▼▼▼
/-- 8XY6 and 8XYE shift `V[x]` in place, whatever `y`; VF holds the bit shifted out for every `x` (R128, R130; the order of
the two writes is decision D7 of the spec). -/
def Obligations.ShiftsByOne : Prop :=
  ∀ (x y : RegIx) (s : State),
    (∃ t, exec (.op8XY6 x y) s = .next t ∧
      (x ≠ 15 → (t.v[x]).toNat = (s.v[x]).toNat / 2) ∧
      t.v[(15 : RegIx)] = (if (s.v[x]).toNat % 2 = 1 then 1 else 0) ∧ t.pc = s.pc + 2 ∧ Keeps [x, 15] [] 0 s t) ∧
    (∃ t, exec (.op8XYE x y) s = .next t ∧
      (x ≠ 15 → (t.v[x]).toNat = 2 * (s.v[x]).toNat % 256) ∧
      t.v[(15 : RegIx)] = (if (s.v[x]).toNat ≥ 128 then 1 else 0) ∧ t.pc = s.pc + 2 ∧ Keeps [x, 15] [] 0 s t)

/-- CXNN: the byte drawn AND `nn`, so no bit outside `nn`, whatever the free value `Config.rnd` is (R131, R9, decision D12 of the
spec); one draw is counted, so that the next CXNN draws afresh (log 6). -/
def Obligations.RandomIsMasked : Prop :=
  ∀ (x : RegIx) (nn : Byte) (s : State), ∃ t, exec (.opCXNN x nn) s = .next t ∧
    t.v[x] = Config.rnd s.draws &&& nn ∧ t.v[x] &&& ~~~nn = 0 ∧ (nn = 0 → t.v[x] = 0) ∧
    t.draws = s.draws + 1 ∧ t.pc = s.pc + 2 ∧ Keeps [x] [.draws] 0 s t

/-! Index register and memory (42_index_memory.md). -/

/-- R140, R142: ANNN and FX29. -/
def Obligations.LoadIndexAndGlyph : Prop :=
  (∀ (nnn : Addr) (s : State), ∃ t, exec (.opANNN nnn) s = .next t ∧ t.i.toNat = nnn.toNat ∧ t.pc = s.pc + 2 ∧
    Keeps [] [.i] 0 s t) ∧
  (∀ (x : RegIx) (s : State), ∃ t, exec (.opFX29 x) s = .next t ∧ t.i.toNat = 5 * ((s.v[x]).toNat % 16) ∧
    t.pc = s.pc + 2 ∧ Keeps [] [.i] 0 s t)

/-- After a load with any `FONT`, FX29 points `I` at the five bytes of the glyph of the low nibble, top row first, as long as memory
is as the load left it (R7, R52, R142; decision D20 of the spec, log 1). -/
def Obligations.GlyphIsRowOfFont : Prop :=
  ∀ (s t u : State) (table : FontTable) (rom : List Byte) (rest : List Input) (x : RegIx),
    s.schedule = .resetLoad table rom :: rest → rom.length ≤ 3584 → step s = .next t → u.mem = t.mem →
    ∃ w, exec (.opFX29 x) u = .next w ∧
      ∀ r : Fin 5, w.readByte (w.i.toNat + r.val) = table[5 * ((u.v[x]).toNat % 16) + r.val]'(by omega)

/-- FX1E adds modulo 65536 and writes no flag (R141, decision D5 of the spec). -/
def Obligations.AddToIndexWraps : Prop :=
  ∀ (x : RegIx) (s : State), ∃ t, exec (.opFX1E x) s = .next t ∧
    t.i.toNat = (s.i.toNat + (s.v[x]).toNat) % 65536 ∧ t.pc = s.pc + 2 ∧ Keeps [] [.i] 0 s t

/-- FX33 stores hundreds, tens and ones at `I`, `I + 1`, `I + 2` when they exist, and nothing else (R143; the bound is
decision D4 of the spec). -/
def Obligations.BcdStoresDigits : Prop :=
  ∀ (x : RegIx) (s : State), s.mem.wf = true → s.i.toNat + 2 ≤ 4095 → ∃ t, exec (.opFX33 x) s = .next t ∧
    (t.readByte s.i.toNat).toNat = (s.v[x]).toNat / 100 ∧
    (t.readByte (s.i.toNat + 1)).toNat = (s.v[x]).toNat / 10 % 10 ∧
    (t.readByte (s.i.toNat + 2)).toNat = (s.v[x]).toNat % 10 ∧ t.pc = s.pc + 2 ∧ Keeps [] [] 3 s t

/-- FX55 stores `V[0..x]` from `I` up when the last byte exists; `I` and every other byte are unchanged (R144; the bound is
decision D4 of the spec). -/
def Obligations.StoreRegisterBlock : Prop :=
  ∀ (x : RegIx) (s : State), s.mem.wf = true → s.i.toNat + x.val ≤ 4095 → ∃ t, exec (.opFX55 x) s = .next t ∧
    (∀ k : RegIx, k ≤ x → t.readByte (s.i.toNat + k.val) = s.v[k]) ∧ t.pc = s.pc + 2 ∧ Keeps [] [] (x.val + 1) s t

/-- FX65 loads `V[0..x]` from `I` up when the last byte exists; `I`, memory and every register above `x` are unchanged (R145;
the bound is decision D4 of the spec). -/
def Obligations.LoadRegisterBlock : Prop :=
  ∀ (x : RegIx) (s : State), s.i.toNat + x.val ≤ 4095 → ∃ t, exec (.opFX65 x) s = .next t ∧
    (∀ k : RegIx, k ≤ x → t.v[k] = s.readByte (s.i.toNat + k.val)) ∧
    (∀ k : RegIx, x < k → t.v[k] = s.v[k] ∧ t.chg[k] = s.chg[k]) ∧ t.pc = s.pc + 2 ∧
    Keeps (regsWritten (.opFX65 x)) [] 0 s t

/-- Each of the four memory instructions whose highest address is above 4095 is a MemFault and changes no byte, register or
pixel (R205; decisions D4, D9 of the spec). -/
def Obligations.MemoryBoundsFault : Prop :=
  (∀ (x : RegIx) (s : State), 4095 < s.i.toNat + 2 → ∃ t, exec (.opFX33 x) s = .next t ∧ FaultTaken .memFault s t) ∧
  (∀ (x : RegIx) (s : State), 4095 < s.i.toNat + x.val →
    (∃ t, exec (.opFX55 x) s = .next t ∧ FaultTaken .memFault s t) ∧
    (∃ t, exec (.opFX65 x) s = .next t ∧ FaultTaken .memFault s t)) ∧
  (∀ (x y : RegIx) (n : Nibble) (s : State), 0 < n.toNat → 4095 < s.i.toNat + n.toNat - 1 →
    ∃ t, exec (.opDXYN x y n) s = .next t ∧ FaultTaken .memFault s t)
▲▲▲
▼▼▼
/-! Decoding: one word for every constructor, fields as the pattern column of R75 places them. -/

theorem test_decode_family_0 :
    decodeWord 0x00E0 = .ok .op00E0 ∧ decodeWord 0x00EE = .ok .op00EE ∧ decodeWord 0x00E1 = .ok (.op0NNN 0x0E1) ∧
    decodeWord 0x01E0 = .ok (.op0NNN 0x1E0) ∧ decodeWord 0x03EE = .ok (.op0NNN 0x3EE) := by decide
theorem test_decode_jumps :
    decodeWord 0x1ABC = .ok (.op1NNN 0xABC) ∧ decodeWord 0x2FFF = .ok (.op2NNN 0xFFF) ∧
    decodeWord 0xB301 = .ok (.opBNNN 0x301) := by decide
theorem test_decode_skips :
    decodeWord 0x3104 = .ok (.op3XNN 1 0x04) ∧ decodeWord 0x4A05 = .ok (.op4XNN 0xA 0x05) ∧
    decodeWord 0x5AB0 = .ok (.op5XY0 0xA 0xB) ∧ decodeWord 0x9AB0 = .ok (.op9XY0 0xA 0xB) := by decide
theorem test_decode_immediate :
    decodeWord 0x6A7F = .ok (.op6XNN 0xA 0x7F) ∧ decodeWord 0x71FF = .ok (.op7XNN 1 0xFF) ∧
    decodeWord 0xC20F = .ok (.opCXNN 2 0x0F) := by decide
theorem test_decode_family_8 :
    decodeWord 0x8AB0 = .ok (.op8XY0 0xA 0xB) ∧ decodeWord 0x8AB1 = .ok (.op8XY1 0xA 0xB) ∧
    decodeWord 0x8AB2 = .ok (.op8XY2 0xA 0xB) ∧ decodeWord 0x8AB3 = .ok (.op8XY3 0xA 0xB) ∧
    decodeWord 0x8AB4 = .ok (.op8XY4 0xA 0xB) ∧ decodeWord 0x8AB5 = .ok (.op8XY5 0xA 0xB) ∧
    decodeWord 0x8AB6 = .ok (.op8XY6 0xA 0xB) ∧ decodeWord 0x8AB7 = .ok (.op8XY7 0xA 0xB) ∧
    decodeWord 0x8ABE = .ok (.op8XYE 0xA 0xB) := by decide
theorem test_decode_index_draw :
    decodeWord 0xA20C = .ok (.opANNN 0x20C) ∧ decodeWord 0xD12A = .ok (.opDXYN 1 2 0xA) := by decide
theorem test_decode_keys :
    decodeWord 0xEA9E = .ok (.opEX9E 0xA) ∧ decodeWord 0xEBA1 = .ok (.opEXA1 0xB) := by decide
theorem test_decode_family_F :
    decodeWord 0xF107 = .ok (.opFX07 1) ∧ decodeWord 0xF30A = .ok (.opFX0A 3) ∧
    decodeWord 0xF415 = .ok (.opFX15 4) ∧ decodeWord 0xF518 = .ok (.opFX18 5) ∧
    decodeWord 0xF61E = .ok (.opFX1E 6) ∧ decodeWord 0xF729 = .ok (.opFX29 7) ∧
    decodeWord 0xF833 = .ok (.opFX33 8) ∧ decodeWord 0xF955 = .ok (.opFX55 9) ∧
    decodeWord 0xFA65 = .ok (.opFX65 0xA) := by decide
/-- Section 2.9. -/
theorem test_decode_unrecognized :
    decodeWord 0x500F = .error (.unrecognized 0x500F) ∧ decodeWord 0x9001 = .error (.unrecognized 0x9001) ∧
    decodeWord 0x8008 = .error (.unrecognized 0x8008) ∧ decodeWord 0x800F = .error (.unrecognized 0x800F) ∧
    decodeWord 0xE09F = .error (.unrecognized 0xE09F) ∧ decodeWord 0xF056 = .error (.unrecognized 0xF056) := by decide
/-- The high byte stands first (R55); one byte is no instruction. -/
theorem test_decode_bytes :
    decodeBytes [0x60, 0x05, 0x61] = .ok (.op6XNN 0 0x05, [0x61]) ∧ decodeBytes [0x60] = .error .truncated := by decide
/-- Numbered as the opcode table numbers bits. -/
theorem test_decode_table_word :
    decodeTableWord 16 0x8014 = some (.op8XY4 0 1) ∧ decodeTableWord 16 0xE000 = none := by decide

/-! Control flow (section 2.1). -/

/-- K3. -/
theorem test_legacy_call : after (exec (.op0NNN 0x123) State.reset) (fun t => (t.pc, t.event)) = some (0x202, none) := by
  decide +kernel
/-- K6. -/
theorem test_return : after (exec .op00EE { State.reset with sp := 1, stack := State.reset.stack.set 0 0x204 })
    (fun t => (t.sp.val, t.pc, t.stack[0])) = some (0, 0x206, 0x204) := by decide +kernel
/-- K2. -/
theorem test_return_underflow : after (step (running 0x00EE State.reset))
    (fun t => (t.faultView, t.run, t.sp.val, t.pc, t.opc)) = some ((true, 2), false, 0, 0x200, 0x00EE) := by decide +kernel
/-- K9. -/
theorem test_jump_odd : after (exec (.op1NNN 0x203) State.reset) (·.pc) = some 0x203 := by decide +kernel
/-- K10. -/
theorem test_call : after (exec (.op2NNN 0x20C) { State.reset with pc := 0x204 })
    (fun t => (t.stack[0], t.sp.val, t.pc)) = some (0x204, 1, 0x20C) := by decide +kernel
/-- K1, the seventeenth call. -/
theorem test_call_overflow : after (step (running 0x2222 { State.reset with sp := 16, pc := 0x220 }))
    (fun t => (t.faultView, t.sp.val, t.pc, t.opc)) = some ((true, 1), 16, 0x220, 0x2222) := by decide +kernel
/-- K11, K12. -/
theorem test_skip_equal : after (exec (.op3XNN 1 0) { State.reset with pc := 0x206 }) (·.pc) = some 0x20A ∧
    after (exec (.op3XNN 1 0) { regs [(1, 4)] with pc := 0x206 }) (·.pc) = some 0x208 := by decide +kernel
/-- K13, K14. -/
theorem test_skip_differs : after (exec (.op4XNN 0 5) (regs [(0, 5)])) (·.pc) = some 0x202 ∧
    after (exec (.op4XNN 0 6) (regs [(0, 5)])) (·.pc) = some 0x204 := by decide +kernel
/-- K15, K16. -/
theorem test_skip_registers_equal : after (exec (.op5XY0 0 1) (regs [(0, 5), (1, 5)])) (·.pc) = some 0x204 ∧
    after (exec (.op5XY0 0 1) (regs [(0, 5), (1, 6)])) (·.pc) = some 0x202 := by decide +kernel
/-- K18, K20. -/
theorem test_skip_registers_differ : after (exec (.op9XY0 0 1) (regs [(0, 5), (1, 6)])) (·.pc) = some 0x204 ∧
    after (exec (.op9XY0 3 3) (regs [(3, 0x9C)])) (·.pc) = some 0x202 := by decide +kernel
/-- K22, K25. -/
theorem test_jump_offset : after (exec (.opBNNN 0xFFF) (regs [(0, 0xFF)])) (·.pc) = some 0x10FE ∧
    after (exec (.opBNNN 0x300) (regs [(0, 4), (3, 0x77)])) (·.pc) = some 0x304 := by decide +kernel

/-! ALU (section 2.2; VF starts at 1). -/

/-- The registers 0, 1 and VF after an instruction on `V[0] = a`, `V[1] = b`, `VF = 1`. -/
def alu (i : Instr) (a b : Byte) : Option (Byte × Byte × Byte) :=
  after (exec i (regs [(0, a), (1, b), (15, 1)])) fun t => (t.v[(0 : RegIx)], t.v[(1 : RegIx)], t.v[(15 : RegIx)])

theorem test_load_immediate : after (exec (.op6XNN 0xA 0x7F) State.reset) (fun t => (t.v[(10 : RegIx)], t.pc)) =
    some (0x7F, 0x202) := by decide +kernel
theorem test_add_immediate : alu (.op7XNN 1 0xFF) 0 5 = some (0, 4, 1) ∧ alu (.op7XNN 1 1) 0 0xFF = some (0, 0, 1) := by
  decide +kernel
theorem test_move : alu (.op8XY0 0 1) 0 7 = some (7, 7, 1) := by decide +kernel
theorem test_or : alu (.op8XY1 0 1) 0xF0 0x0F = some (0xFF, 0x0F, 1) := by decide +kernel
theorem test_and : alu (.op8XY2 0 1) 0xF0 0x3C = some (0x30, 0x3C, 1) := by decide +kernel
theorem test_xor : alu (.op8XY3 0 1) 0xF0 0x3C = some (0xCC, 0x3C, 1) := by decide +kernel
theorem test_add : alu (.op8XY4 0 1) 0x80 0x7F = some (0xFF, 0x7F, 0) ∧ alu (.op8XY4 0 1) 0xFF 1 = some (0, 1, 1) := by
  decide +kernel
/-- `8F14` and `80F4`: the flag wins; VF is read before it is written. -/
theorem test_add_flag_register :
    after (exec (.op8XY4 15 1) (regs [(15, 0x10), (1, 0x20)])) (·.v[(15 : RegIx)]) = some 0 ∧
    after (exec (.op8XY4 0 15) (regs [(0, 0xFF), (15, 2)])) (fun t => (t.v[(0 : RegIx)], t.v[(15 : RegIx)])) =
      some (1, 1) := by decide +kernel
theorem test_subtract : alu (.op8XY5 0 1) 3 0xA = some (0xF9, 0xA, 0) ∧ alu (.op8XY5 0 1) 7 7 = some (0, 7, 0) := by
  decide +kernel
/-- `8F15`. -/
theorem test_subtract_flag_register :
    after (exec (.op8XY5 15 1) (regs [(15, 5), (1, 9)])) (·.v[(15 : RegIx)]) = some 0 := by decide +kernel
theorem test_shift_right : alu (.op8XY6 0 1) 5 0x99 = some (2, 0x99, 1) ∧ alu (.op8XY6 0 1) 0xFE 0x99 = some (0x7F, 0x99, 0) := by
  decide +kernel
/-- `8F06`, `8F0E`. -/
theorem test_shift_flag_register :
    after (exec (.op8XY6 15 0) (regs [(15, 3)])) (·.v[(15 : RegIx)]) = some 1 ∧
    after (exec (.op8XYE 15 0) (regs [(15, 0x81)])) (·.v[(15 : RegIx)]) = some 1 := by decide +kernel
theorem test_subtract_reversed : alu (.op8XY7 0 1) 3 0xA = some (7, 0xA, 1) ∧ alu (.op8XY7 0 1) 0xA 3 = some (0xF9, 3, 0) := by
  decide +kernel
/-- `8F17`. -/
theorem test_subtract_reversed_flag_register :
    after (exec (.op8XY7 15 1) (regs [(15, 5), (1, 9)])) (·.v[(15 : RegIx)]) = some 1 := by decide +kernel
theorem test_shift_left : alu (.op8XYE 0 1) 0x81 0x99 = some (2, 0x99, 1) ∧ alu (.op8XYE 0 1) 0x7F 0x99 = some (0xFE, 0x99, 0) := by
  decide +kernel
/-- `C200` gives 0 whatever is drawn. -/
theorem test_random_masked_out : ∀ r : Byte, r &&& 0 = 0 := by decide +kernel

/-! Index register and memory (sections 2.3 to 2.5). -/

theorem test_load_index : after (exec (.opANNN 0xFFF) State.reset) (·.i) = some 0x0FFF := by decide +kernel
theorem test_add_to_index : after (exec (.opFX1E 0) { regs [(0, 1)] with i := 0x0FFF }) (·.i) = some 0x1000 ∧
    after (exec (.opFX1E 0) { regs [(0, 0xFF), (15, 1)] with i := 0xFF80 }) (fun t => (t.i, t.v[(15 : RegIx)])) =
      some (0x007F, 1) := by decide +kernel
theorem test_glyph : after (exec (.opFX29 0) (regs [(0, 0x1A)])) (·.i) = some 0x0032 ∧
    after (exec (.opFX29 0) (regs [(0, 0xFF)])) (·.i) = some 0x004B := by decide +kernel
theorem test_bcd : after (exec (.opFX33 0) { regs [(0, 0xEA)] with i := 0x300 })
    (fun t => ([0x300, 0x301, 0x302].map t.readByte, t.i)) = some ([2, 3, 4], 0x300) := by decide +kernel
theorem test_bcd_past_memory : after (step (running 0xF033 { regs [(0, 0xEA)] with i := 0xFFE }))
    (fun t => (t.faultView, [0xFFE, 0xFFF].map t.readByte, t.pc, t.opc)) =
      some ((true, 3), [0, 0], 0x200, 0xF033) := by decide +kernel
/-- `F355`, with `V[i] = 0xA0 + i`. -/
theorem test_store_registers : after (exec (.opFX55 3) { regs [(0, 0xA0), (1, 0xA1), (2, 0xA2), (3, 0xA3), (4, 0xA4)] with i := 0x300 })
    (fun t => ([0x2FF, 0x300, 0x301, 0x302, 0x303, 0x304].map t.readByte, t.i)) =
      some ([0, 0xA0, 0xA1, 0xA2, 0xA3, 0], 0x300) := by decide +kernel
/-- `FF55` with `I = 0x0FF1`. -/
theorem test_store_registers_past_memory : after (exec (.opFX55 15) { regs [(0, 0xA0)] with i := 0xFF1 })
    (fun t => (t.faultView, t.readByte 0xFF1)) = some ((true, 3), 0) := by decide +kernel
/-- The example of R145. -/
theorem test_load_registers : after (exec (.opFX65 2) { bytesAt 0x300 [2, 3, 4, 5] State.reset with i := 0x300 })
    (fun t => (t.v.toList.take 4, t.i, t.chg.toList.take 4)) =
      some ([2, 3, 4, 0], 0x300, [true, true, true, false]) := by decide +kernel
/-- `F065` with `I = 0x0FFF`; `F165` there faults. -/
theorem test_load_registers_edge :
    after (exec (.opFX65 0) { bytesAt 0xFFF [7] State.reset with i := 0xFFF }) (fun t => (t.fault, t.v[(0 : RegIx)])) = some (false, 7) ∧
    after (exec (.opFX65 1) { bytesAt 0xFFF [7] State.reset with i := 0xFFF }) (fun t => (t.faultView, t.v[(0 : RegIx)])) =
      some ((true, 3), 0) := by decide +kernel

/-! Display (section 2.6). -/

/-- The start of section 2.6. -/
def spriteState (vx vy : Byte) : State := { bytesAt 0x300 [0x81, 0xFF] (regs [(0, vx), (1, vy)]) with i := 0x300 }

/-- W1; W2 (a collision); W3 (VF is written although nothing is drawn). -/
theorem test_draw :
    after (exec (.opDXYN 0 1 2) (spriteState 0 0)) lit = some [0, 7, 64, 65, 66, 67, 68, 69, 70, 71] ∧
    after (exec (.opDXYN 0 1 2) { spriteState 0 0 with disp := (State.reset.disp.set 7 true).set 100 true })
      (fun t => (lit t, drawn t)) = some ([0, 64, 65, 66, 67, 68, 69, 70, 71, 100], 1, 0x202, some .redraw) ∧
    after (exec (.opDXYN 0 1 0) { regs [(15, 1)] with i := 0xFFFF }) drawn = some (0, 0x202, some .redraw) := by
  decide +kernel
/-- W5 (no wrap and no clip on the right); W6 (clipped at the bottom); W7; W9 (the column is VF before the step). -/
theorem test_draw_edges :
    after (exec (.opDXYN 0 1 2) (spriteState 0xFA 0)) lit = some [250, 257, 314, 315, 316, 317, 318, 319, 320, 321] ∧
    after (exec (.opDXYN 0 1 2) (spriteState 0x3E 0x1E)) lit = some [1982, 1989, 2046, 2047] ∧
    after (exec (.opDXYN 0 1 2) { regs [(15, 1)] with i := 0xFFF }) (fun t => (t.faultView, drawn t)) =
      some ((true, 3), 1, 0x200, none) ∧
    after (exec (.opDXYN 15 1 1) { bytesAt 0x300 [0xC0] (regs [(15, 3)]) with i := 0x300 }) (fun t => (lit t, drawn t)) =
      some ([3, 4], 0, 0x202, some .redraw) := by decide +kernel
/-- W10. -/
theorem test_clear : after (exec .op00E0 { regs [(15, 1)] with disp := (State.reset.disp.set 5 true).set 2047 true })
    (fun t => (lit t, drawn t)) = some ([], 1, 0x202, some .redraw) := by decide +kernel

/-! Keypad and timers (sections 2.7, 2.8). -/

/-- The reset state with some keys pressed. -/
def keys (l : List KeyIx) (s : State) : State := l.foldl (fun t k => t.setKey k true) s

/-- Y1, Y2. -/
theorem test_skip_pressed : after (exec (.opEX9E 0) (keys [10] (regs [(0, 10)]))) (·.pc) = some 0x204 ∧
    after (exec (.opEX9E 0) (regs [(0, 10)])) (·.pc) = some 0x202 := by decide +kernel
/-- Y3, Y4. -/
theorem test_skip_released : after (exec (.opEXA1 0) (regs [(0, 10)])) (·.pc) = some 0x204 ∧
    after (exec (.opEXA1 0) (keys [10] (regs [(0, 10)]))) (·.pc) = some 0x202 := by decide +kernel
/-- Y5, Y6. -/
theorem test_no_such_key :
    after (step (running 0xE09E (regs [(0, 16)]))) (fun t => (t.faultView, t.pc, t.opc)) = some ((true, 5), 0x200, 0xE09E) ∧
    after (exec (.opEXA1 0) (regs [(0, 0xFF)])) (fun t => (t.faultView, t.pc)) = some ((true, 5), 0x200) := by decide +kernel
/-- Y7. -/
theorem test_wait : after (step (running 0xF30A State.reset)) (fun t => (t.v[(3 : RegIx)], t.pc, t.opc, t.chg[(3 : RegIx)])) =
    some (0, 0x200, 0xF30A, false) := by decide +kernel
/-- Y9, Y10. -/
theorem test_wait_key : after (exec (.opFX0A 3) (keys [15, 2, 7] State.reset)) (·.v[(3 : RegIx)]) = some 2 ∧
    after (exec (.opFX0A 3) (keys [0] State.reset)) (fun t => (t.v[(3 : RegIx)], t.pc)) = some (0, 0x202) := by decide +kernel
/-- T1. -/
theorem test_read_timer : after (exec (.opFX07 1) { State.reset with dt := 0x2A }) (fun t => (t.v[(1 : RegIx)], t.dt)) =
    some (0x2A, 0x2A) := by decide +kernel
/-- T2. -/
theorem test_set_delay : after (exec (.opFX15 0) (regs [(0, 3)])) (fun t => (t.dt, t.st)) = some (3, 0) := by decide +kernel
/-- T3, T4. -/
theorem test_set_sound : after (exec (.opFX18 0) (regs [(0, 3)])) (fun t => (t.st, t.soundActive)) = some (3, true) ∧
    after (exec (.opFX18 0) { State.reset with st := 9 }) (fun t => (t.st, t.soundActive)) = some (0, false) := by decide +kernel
▲▲▲
**Task instructions:** In the listing above, find the line with "the order of" and the line with "def Obligations.GlyphIsRowOfFont : Prop", then reproduce both and every line between them exactly.

**Exercise response:**
/-- 8XY6 and 8XYE shift `V[x]` in place, whatever `y`; VF holds the bit shifted out for every `x` (R128, R130; the order of
the two writes is decision D7 of the spec). -/
def Obligations.ShiftsByOne : Prop :=
  ∀ (x y : RegIx) (s : State),
    (∃ t, exec (.op8XY6 x y) s = .next t ∧
      (x ≠ 15 → (t.v[x]).toNat = (s.v[x]).toNat / 2) ∧
      t.v[(15 : RegIx)] = (if (s.v[x]).toNat % 2 = 1 then 1 else 0) ∧ t.pc = s.pc + 2 ∧ Keeps [x, 15] [] 0 s t) ∧
    (∃ t, exec (.op8XYE x y) s = .next t ∧
      (x ≠ 15 → (t.v[x]).toNat = 2 * (s.v[x]).toNat % 256) ∧
      t.v[(15 : RegIx)] = (if (s.v[x]).toNat ≥ 128 then 1 else 0) ∧ t.pc = s.pc + 2 ∧ Keeps [x, 15] [] 0 s t)

/-- CXNN: the byte drawn AND `nn`, so no bit outside `nn`, whatever the free value `Config.rnd` is (R131, R9, decision D12 of the
spec); one draw is counted, so that the next CXNN draws afresh (log 6). -/
def Obligations.RandomIsMasked : Prop :=
  ∀ (x : RegIx) (nn : Byte) (s : State), ∃ t, exec (.opCXNN x nn) s = .next t ∧
    t.v[x] = Config.rnd s.draws &&& nn ∧ t.v[x] &&& ~~~nn = 0 ∧ (nn = 0 → t.v[x] = 0) ∧
    t.draws = s.draws + 1 ∧ t.pc = s.pc + 2 ∧ Keeps [x] [.draws] 0 s t

/-! Index register and memory (42_index_memory.md). -/

/-- R140, R142: ANNN and FX29. -/
def Obligations.LoadIndexAndGlyph : Prop :=
  (∀ (nnn : Addr) (s : State), ∃ t, exec (.opANNN nnn) s = .next t ∧ t.i.toNat = nnn.toNat ∧ t.pc = s.pc + 2 ∧
    Keeps [] [.i] 0 s t) ∧
  (∀ (x : RegIx) (s : State), ∃ t, exec (.opFX29 x) s = .next t ∧ t.i.toNat = 5 * ((s.v[x]).toNat % 16) ∧
    t.pc = s.pc + 2 ∧ Keeps [] [.i] 0 s t)

/-- After a load with any `FONT`, FX29 points `I` at the five bytes of the glyph of the low nibble, top row first, as long as memory
is as the load left it (R7, R52, R142; decision D20 of the spec, log 1). -/
def Obligations.GlyphIsRowOfFont : Prop :=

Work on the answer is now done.